┌─ Data supplied

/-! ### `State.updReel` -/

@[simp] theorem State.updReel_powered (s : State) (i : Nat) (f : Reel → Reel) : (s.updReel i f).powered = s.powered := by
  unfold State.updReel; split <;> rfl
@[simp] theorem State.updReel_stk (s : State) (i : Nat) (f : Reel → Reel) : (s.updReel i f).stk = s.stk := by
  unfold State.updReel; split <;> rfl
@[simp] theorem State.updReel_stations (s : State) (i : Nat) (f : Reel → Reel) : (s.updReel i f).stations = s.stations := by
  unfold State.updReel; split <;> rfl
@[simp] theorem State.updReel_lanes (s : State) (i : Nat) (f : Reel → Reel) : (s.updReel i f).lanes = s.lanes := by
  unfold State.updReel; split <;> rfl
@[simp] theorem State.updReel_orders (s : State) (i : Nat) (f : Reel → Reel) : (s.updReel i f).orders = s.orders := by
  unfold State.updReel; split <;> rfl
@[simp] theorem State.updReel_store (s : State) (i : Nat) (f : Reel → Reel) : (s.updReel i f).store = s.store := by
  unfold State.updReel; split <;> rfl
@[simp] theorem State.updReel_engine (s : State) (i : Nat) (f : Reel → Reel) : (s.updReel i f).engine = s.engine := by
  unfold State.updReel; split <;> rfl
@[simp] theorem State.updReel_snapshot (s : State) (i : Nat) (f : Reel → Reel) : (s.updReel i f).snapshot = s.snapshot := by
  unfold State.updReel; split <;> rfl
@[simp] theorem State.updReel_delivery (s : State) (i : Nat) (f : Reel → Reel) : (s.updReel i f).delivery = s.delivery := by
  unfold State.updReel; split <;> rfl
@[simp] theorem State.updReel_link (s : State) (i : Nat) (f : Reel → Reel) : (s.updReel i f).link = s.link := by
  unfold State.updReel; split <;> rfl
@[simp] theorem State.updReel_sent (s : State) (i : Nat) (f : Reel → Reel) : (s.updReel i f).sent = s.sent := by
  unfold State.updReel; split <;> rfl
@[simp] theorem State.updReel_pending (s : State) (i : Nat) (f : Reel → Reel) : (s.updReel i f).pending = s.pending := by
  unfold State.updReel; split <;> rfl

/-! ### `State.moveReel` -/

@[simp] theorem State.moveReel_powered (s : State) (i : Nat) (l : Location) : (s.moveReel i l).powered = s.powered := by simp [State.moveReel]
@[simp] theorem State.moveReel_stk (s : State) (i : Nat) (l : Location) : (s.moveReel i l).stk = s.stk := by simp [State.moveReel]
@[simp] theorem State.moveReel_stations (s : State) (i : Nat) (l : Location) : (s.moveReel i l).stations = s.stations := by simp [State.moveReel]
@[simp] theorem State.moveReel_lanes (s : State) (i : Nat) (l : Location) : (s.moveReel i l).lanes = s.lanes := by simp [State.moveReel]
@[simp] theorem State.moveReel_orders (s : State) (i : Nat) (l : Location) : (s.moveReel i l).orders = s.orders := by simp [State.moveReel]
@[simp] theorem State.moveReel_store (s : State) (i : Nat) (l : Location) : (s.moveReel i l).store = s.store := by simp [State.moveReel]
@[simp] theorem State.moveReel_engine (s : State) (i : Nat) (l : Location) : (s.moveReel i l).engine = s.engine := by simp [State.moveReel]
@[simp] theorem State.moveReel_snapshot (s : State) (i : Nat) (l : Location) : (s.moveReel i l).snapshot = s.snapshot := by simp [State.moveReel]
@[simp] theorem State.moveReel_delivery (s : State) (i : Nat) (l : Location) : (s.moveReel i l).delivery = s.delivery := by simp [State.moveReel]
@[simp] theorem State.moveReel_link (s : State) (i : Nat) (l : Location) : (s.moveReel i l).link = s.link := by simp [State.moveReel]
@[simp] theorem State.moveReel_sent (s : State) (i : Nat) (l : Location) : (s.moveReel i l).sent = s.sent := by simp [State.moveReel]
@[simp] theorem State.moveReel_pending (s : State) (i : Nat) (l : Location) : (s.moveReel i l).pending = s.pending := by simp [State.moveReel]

└─
┌─ Data supplied

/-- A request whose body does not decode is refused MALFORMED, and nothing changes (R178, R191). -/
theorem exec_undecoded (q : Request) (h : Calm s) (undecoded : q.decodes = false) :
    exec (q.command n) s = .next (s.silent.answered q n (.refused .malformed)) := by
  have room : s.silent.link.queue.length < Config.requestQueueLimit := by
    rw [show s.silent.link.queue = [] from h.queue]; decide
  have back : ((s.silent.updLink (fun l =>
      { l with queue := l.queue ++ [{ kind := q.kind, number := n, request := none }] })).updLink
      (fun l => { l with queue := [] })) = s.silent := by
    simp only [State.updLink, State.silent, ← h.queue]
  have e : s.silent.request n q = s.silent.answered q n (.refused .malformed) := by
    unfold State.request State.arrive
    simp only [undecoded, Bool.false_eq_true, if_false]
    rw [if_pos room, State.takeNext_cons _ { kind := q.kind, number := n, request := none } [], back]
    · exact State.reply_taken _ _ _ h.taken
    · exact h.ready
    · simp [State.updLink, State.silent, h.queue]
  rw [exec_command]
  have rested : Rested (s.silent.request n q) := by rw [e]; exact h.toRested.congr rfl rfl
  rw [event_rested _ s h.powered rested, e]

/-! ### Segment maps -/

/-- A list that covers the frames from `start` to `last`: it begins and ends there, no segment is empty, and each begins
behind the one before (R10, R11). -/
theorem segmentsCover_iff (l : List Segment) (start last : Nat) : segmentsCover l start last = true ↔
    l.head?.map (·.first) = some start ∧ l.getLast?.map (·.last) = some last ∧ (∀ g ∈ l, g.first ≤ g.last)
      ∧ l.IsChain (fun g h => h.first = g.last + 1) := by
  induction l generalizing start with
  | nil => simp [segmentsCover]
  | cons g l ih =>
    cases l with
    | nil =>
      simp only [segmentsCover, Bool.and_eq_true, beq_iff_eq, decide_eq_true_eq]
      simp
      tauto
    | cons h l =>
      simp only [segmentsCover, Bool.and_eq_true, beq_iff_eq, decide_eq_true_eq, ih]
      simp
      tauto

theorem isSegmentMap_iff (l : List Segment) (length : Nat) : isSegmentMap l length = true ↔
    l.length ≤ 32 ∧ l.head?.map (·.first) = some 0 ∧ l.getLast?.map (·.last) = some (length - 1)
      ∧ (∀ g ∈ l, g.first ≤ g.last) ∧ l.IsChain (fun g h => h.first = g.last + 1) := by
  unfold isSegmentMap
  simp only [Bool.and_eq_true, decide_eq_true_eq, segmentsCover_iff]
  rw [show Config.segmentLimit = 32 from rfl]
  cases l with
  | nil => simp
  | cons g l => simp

└─

* [Exercise] Every line above from the line with "s.lanes := by simp [State.moveReel]" to the line with "s.engine := by simp [State.moveReel]" is wanted, ends included; write them out exactly and add no other line.

* [Exercise output]
@[simp] theorem State.moveReel_lanes (s : State) (i : Nat) (l : Location) : (s.moveReel i l).lanes = s.lanes := by simp [State.moveReel]
@[simp] theorem State.moveReel_orders (s : State) (i : Nat) (l : Location) : (s.moveReel i l).orders = s.orders := by simp [State.moveReel]
@[simp] theorem State.moveReel_store (s : State) (i : Nat) (l : Location) : (s.moveReel i l).store = s.store := by simp [State.moveReel]
@[simp] theorem State.moveReel_engine (s : State) (i : Nat) (l : Location) : (s.moveReel i l).engine = s.engine := by simp [State.moveReel]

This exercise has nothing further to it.